• Records to process

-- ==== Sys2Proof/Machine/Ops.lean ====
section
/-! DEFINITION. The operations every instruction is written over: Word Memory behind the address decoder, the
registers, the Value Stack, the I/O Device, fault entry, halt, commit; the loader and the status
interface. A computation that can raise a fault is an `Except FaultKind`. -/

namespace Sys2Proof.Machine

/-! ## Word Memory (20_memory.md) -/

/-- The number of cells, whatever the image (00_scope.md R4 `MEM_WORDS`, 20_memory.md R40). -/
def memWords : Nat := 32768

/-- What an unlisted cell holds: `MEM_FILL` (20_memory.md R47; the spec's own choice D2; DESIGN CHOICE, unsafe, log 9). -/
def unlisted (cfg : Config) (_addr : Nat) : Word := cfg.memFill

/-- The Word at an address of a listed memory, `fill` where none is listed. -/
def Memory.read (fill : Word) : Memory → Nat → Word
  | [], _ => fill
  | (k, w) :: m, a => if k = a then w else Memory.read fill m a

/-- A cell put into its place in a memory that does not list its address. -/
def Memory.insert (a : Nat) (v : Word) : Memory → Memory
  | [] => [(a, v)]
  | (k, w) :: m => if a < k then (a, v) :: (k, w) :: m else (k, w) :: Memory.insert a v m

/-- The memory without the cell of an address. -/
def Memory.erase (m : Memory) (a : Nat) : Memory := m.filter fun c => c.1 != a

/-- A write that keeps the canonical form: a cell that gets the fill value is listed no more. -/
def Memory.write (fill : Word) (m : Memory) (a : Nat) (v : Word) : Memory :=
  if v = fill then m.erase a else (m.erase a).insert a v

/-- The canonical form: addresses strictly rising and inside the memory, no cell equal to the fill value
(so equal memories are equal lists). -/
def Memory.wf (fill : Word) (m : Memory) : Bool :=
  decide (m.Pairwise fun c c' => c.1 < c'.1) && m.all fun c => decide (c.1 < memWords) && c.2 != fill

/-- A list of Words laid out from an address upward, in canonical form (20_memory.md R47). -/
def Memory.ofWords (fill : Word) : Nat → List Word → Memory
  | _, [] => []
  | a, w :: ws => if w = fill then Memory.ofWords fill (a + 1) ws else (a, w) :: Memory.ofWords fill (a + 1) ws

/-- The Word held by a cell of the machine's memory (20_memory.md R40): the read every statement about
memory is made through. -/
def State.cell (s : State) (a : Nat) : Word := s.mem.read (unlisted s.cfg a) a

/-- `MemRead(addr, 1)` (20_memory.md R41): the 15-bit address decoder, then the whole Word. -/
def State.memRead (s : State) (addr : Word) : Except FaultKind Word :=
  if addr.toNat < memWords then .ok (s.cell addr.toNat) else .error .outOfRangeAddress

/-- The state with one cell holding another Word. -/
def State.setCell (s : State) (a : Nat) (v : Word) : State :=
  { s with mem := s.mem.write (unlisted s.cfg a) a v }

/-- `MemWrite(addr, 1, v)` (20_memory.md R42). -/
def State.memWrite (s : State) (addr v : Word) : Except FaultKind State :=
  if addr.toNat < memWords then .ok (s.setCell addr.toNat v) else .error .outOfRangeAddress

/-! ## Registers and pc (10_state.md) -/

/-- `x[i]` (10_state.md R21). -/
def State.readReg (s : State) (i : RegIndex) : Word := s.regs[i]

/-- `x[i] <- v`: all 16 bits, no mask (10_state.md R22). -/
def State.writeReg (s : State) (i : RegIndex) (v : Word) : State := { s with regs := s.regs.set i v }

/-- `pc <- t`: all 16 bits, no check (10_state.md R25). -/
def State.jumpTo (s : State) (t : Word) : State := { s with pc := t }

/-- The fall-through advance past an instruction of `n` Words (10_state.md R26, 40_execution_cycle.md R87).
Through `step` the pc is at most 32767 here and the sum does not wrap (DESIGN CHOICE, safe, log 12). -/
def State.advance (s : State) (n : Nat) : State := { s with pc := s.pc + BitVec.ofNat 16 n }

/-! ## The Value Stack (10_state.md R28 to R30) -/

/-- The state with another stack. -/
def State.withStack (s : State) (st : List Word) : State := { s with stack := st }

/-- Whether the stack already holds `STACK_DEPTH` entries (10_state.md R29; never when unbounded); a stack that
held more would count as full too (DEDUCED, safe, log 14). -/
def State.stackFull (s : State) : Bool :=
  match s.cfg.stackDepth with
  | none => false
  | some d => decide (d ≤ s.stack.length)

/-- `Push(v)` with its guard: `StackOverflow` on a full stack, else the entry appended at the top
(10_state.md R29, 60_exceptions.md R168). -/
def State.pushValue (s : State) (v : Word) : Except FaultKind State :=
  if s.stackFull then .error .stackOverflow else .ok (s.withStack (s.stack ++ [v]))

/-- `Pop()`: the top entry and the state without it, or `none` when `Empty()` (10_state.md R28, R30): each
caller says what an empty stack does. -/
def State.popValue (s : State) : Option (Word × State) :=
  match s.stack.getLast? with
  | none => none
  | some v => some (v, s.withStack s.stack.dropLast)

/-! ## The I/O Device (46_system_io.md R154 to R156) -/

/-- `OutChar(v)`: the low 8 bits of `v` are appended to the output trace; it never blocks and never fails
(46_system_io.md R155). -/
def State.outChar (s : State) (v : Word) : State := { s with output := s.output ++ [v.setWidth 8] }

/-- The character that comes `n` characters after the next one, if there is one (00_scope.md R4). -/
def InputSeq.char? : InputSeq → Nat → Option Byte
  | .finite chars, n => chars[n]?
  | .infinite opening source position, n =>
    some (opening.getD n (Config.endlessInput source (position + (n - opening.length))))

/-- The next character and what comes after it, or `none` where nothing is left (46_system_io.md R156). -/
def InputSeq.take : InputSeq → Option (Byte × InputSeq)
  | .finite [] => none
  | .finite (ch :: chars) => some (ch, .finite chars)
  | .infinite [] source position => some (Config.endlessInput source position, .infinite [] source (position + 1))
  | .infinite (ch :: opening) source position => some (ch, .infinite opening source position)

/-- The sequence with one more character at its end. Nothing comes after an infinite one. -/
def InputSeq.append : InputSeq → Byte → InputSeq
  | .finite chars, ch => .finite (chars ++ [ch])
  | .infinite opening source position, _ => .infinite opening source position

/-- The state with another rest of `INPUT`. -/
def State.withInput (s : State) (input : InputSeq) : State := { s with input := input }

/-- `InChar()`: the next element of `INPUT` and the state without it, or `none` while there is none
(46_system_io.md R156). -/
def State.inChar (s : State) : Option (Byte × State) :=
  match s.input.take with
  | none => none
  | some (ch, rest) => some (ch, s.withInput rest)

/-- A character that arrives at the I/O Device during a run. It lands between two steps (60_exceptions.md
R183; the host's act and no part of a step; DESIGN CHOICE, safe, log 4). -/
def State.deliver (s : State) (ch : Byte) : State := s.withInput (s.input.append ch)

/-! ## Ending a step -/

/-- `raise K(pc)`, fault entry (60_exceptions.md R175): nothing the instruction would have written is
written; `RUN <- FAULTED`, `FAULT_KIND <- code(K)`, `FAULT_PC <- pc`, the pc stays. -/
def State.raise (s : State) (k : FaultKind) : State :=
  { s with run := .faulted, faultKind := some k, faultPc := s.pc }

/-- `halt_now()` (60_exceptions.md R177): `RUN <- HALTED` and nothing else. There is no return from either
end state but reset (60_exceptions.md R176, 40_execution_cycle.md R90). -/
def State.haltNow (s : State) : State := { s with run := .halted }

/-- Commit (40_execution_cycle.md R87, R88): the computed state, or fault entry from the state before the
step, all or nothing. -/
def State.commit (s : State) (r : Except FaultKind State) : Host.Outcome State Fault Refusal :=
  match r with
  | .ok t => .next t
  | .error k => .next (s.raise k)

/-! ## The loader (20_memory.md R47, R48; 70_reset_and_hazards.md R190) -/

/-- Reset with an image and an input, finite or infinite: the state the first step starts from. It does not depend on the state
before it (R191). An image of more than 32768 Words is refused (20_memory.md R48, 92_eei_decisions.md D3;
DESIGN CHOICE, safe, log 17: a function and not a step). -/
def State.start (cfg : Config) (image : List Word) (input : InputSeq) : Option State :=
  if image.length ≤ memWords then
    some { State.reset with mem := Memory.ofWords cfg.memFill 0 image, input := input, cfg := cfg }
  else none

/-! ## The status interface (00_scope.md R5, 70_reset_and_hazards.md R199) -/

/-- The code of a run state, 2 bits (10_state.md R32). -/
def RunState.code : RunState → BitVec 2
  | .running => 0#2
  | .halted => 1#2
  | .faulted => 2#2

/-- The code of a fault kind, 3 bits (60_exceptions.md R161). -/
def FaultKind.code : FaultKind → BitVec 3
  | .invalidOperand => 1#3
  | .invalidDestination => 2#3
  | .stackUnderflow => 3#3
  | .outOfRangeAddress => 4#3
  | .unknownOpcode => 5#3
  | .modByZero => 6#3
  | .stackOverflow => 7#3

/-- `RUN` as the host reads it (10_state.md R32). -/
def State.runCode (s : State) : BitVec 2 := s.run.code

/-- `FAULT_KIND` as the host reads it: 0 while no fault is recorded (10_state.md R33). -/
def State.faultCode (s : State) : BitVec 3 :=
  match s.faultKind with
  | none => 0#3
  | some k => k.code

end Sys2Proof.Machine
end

• Goal of the exercise
In the entries above, one line contains "(10_state.md R22). -/" and another contains "def State.jumpTo (s". Reproduce exactly those two lines and the lines between them, nothing else.

• Expected answer
/-- `x[i] <- v`: all 16 bits, no mask (10_state.md R22). -/
def State.writeReg (s : State) (i : RegIndex) (v : Word) : State := { s with regs := s.regs.set i v }

/-- `pc <- t`: all 16 bits, no check (10_state.md R25). -/
def State.jumpTo (s : State) (t : Word) : State := { s with pc := t }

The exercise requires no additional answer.